» **Task details**:
Go through the records and report each line in which the word "initEnd" occurs.

[Items from a data source]
▬▬▬▬▬▬

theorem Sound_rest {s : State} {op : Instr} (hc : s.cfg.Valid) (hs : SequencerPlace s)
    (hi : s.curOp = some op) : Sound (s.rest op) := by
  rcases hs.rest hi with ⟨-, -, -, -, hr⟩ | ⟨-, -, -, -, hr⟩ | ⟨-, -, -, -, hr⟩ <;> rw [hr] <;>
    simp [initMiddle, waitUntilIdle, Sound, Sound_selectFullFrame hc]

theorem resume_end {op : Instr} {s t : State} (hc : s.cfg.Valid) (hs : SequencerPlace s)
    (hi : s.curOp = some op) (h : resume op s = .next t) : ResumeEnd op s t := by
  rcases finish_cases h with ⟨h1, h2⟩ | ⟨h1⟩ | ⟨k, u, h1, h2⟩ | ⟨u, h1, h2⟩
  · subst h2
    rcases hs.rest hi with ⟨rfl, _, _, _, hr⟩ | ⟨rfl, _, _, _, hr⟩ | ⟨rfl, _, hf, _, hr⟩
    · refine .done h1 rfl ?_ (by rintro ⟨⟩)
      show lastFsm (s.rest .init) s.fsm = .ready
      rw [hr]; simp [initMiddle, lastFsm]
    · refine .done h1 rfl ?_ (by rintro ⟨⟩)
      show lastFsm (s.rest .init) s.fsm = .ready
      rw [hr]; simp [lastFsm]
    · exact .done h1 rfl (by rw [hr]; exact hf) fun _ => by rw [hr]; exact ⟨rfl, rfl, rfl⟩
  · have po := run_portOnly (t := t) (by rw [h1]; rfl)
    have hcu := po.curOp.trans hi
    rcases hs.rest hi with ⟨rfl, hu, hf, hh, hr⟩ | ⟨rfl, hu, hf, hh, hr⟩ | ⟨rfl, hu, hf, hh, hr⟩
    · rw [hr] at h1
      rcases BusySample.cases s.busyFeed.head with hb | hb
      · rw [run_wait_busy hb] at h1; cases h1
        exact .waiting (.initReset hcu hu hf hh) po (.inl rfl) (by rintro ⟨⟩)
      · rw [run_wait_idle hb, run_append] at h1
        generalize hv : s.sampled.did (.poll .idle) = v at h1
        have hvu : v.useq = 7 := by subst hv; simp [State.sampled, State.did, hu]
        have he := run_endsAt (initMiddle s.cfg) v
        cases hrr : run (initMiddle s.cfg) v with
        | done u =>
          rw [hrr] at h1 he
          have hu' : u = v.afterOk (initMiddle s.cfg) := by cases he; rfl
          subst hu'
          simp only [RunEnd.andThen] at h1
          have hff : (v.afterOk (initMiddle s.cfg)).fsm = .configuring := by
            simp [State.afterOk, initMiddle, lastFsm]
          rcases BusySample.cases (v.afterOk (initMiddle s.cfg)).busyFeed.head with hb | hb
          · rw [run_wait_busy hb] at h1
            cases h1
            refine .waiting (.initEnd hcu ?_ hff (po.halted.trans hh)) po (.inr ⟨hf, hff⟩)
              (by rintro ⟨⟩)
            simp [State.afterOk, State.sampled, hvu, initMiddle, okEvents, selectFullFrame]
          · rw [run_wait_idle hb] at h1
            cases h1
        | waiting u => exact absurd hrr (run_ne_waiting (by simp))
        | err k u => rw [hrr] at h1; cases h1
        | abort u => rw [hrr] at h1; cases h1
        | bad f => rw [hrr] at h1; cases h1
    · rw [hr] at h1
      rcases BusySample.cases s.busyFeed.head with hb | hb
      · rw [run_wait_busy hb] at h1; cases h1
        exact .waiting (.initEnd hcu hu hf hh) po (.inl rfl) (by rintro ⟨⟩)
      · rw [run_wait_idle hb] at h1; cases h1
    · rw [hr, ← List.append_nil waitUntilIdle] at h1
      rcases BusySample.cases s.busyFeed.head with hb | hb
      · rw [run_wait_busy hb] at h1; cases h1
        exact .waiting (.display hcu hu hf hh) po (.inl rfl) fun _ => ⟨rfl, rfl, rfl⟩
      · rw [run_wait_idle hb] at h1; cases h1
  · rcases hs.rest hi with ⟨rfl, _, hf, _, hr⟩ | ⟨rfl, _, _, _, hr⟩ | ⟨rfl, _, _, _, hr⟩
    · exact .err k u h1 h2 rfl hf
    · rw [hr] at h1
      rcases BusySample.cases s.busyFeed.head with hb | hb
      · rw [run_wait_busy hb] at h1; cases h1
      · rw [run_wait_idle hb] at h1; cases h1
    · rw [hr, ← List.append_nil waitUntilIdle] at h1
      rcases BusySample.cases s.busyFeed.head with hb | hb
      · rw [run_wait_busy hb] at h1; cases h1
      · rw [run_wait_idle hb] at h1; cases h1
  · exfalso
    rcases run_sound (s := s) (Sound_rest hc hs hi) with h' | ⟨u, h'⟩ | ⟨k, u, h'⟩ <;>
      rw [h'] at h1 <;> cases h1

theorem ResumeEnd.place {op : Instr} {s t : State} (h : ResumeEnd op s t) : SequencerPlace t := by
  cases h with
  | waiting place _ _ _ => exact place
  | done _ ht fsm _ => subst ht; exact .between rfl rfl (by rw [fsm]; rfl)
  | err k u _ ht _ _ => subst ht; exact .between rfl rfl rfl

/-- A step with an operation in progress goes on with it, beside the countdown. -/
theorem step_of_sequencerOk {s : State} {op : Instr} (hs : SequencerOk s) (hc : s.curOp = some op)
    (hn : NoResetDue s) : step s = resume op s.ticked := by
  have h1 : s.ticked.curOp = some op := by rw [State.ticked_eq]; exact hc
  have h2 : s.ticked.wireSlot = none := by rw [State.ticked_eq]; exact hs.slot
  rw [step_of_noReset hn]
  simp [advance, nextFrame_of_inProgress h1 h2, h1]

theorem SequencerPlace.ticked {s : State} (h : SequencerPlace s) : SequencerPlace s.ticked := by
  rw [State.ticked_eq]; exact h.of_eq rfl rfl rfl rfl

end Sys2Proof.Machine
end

▬▬▬▬▬▬

» **Completed task**:
            refine .waiting (.initEnd hcu ?_ hff (po.halted.trans hh)) po (.inr ⟨hf, hff⟩)
        exact .waiting (.initEnd hcu hu hf hh) po (.inl rfl) (by rintro ⟨⟩)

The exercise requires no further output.